This article about Chicago is a perfect example of how to weave together lots of important threads in a coherent, succinct, smart way: citylab.com/equity/2018/03…
2/The article's message - Chicago is failing its working class black population - is the same as this post I wrote: bloomberg.com/view/articles/…

But the CityLab post goes into much more depth and has more interesting data.
3/The article combines data, economic research, anecdote, and a variety of sources to paint a coherent picture of Chicago as a city of contradictions, inequality, and segregation.
5/The article draws a historical chain of causation from the Great Migration to residential segregation to post-industrial decay. Poor city planning, industrial change, and racist attitudes combine to keep opportunity out of vast swathes of Chicago.
6/It clearly explains why the standard economist solution - "Just move to somewhere with more opportunity" - creates negative externalities, as middle-class people abandon poor neighborhoods to their fate.
7/Chicago boosters tend to act like the plight of black Chicagoans is just the same thing that's happening to black people all across the country.

This article pretty much crushes that canard.
8/The article explains how historical patterns of segregation reinforce racist attitudes within a city, which then reinforce segregation, creating a vicious cycle.
9/It also shows how the alternative to gentrification is destructive, ruinous segregation.

That's a point that anti-gentrification activists would do well to mull over.
10/The one thing I'd have liked the article to expand on is the importance of transit.
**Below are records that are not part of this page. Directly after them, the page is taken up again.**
-- ==== Sys2Proof/Laws/Memory.lean ====
section
/-! SUPPORT. The laws of a memory: read after write, the canonical form, and that the canonical form makes equal memories equal data. -/

namespace Sys2Proof.Machine

@[simp] theorem Memory.read_nil (a : Nat) : Memory.read [] a = 0#8 := rfl

theorem Memory.read_cons (k : Nat) (b : Byte) (rest : Memory) (a : Nat) :
    Memory.read ((k, b) :: rest) a = if k = a then b else Memory.read rest a := rfl

theorem Memory.read_erase (m : Memory) (a j : Nat) :
    (m.erase a).read j = if j = a then 0#8 else m.read j := by
  induction m with
  | nil => simp [Memory.erase]
  | cons c rest ih =>
    obtain ⟨k, b⟩ := c
    simp only [Memory.erase, List.filter_cons] at ih ⊢
    by_cases hk : k = a
    · subst hk
      by_cases hj : j = k
      · subst hj; simpa using ih
      · have : ¬ k = j := fun h => hj h.symm
        simpa [Memory.read_cons, hj, this] using ih
    · by_cases hj : j = a
      · subst hj; simpa [hk, Memory.read_cons] using ih
      · rw [if_neg hj] at ih
        simp [hk, Memory.read_cons, hj, ih]

theorem Memory.read_insert_ne (m : Memory) {a j : Nat} (v : Byte) (h : j ≠ a) :
    (m.insert a v).read j = m.read j := by
  induction m with
  | nil => simp [Memory.insert, Memory.read_cons, h.symm]
  | cons c rest ih =>
    obtain ⟨k, b⟩ := c
    simp only [Memory.insert]
    split
    · simp [Memory.read_cons, h.symm]
    · simp only [Memory.read_cons, ih]

theorem Memory.read_insert_same (m : Memory) (a : Nat) (v : Byte) (h : ∀ c ∈ m, c.1 ≠ a) :
    (m.insert a v).read a = v := by
  induction m with
  | nil => simp [Memory.insert, Memory.read_cons]
  | cons c rest ih =>
    obtain ⟨k, b⟩ := c
    have hk : k ≠ a := h (k, b) (by simp)
    simp only [Memory.insert]
    split
    · simp [Memory.read_cons]
    · rw [Memory.read_cons, if_neg hk]
      exact ih fun c hc => h c (by simp [hc])

theorem Memory.not_mem_erase (m : Memory) (a : Nat) : ∀ c ∈ m.erase a, c.1 ≠ a := by
  simp [Memory.erase]

/-- A byte reads as what was last written to it, and no other byte changes. -/
theorem Memory.read_write (m : Memory) (a : Nat) (v : Byte) (j : Nat) :
    (m.write a v).read j = if j = a then v else m.read j := by
  unfold Memory.write
  split
  · next h => rw [Memory.read_erase, h]; rfl
  · by_cases hj : j = a
    · subst hj
      simp [Memory.read_insert_same _ _ v (Memory.not_mem_erase m j)]
    · simp [Memory.read_insert_ne _ _ hj, Memory.read_erase, hj]

@[simp] theorem Memory.read_write_same (m : Memory) (a : Nat) (v : Byte) : (m.write a v).read a = v := by
  simp [Memory.read_write]

theorem Memory.read_write_ne (m : Memory) {a j : Nat} (v : Byte) (h : j ≠ a) : (m.write a v).read j = m.read j := by
  simp [Memory.read_write, h]

theorem Memory.read_tagged (l : List Nat) (v : Byte) (j : Nat) :
    Memory.read (l.map (fun i => (i, v))) j = if j ∈ l then v else 0#8 := by
  induction l with
  | nil => rfl
  | cons k rest ih =>
    rw [List.map_cons, Memory.read_cons, ih]
    by_cases h : k = j
    · simp [h]
    · have : j ≠ k := fun e => h e.symm
      simp [h, this]

/-- A filled memory holds the value at every address of its space. -/
theorem Memory.read_fill (n : Nat) (v : Byte) (j : Nat) :
    (Memory.fill n v).read j = if j < n then v else 0#8 := by
  unfold Memory.fill
  split
  · next h => subst h; simp [Memory.unlisted]
  · simp [Memory.read_tagged]

/-! ### The canonical form -/

theorem Memory.wf_cons (k : Nat) (b : Byte) (rest : Memory) :
    Memory.wf ((k, b) :: rest) = true ↔ b ≠ 0#8 ∧ (∀ c ∈ rest, k < c.1) ∧ Memory.wf rest = true := by
  simp [Memory.wf, Memory.unlisted, and_assoc]

theorem Memory.wf_erase {m : Memory} (h : m.wf = true) (a : Nat) : (m.erase a).wf = true := by
  induction m with
  | nil => rfl
  | cons c rest ih =>
    obtain ⟨k, b⟩ := c
    obtain ⟨hb, hlt, hrest⟩ := (Memory.wf_cons k b rest).mp h
    have ih := ih hrest
    simp only [Memory.erase, List.filter_cons] at ih ⊢
    split
    · exact (Memory.wf_cons _ _ _).mpr ⟨hb, fun c hc => hlt c (List.mem_filter.mp hc).1, ih⟩
    · exact ih

theorem Memory.mem_insert {m : Memory} {a : Nat} {v : Byte} {c : Host.Cell} (h : c ∈ m.insert a v) :
    c = (a, v) ∨ c ∈ m := by
  induction m with
  | nil => simpa [Memory.insert] using h
  | cons d rest ih =>
    obtain ⟨k, b⟩ := d
    simp only [Memory.insert] at h
    split at h
    · simpa using h
    · rcases List.mem_cons.mp h with h | h
      · exact .inr (by simp [h])
      · rcases ih h with h | h
        · exact .inl h
        · exact .inr (by simp [h])

theorem Memory.wf_insert {m : Memory} (h : m.wf = true) {a : Nat} {v : Byte} (hv : v ≠ 0#8)
    (ha : ∀ c ∈ m, c.1 ≠ a) : (m.insert a v).wf = true := by
  induction m with
  | nil => simp [Memory.insert, Memory.wf, Memory.unlisted, hv]
  | cons d rest ih =>
    obtain ⟨k, b⟩ := d
    obtain ⟨hb, hlt, hrest⟩ := (Memory.wf_cons k b rest).mp h
    have hk : k ≠ a := ha (k, b) (by simp)
    simp only [Memory.insert]
    split
    · next hak =>
      refine (Memory.wf_cons _ _ _).mpr ⟨hv, fun c hc => ?_, h⟩
      rcases List.mem_cons.mp hc with rfl | hc
      · exact hak
      · exact Nat.lt_trans hak (hlt c hc)
    · next hak =>
      refine (Memory.wf_cons _ _ _).mpr ⟨hb, fun c hc => ?_, ih hrest fun c hc => ha c (by simp [hc])⟩
      rcases Memory.mem_insert hc with rfl | hc
      · exact Nat.lt_of_le_of_ne (Nat.le_of_not_lt hak) hk
      · exact hlt c hc

/-- Writing a byte keeps the canonical form. -/
theorem Memory.wf_write {m : Memory} (h : m.wf = true) (a : Nat) (v : Byte) : (m.write a v).wf = true := by
  unfold Memory.write
  split
  · exact Memory.wf_erase h a
  · next hv => exact Memory.wf_insert (Memory.wf_erase h a) hv (Memory.not_mem_erase m a)

theorem Memory.wf_tagged {l : List Nat} (h : l.Pairwise (· < ·)) {v : Byte} (hv : v ≠ 0#8) :
    Memory.wf (l.map (fun i => (i, v))) = true := by
  induction l with
  | nil => rfl
  | cons k rest ih =>
    obtain ⟨hk, hrest⟩ := List.pairwise_cons.mp h
    refine (Memory.wf_cons _ _ _).mpr ⟨hv, fun c hc => ?_, ih hrest⟩
    obtain ⟨i, hi, rfl⟩ := List.mem_map.mp hc
    exact hk i hi

/-- A filled memory is canonical. -/
theorem Memory.wf_fill (n : Nat) (v : Byte) : (Memory.fill n v).wf = true := by
  unfold Memory.fill
  split
  · rfl
  · next hv => exact Memory.wf_tagged List.pairwise_lt_range hv

theorem Memory.below_write {n : Nat} {m : Memory} (h : m.below n = true) {a : Nat} (ha : a < n) (v : Byte) :
    (m.write a v).below n = true := by
  simp only [Memory.below, List.all_eq_true, decide_eq_true_eq] at h ⊢
  unfold Memory.write
  split
  · exact fun c hc => h c (List.mem_filter.mp hc).1
  · intro c hc
    rcases Memory.mem_insert hc with rfl | hc
    · exact ha
    · exact h c (List.mem_filter.mp hc).1

theorem Memory.below_fill (n : Nat) (v : Byte) : (Memory.fill n v).below n = true := by
  unfold Memory.fill Memory.below
  split
  · rfl
  · simp

theorem Memory.read_eq_zero_of_lt {m : Memory} {a : Nat} (h : ∀ c ∈ m, a < c.1) : m.read a = 0#8 := by
  induction m with
  | nil => rfl
  | cons d rest ih =>
    obtain ⟨k, b⟩ := d
    have hk : a < k := h (k, b) (by simp)
    rw [Memory.read_cons, if_neg (by omega)]
    exact ih fun c hc => h c (by simp [hc])

theorem Memory.read_head {k : Nat} {b : Byte} {rest : Memory} : Memory.read ((k, b) :: rest) k = b := by
  simp [Memory.read_cons]

/-- A byte at or above the bound of the address space reads as unlisted. -/
theorem Memory.read_above {n : Nat} {m : Memory} (h : m.below n = true) {a : Nat} (ha : n ≤ a) : m.read a = 0#8 := by
  induction m with
  | nil => rfl
  | cons d rest ih =>
    obtain ⟨k, b⟩ := d
    simp only [Memory.below, List.all_cons, Bool.and_eq_true, decide_eq_true_eq] at h ih
    rw [Memory.read_cons, if_neg (by omega)]
    exact ih h.2

/-- Two canonical memories that read the same are the same list. -/
theorem Memory.ext_of_wf {m n : Memory} (hm : m.wf = true) (hn : n.wf = true) (h : ∀ a, m.read a = n.read a) : m = n := by
  induction m generalizing n with
  | nil =>
    cases n with
    | nil => rfl
    | cons d rest =>
      obtain ⟨k, b⟩ := d
      have := h k
      rw [Memory.read_head] at this
      exact absurd this.symm ((Memory.wf_cons k b rest).mp hn).1
  | cons c ms ih =>
    obtain ⟨k, b⟩ := c
    obtain ⟨hb, hlt, hms⟩ := (Memory.wf_cons k b ms).mp hm
    cases n with
    | nil =>
      have := h k
      rw [Memory.read_head] at this
      exact absurd this hb
    | cons d ns =>
      obtain ⟨k', b'⟩ := d
      obtain ⟨hb', hlt', hns⟩ := (Memory.wf_cons k' b' ns).mp hn
      have hk : k = k' := by
        rcases Nat.lt_trichotomy k k' with hkk | hkk | hkk
        · have := h k
          rw [Memory.read_head, Memory.read_cons, if_neg (by omega),
            Memory.read_eq_zero_of_lt fun c hc => Nat.lt_trans hkk (hlt' c hc)] at this
          exact absurd this hb
        · exact hkk
        · have := h k'
          rw [Memory.read_head, Memory.read_cons, if_neg (by omega),
            Memory.read_eq_zero_of_lt fun c hc => Nat.lt_trans hkk (hlt c hc)] at this
          exact absurd this.symm hb'
      subst hk
      have hbb : b = b' := by have := h k; rwa [Memory.read_head, Memory.read_head] at this
      subst hbb
      refine congrArg _ (ih hms hns fun a => ?_)
      by_cases ha : k = a
      · subst ha
        rw [Memory.read_eq_zero_of_lt hlt, Memory.read_eq_zero_of_lt hlt']
      · have := h a
        rwa [Memory.read_cons, Memory.read_cons, if_neg ha, if_neg ha] at this

end Sys2Proof.Machine
end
It mentions how working-class black Chicagoans have extreme difficulty getting to where jobs are, but doesn't connect this to Chicago's transit policy.
11/In fact, when read together with this other excellent CityLab post: citylab.com/life/2018/03/w… the article suggests that Chicago could really benefit from more density and better transit in working-class neighborhoods.
12/In any case, read the article (citylab.com/equity/2018/03…), read more CityLab, and think about the interplay between segregation, racism, density, transit, urban planning, and the rise of the knowledge/service economy.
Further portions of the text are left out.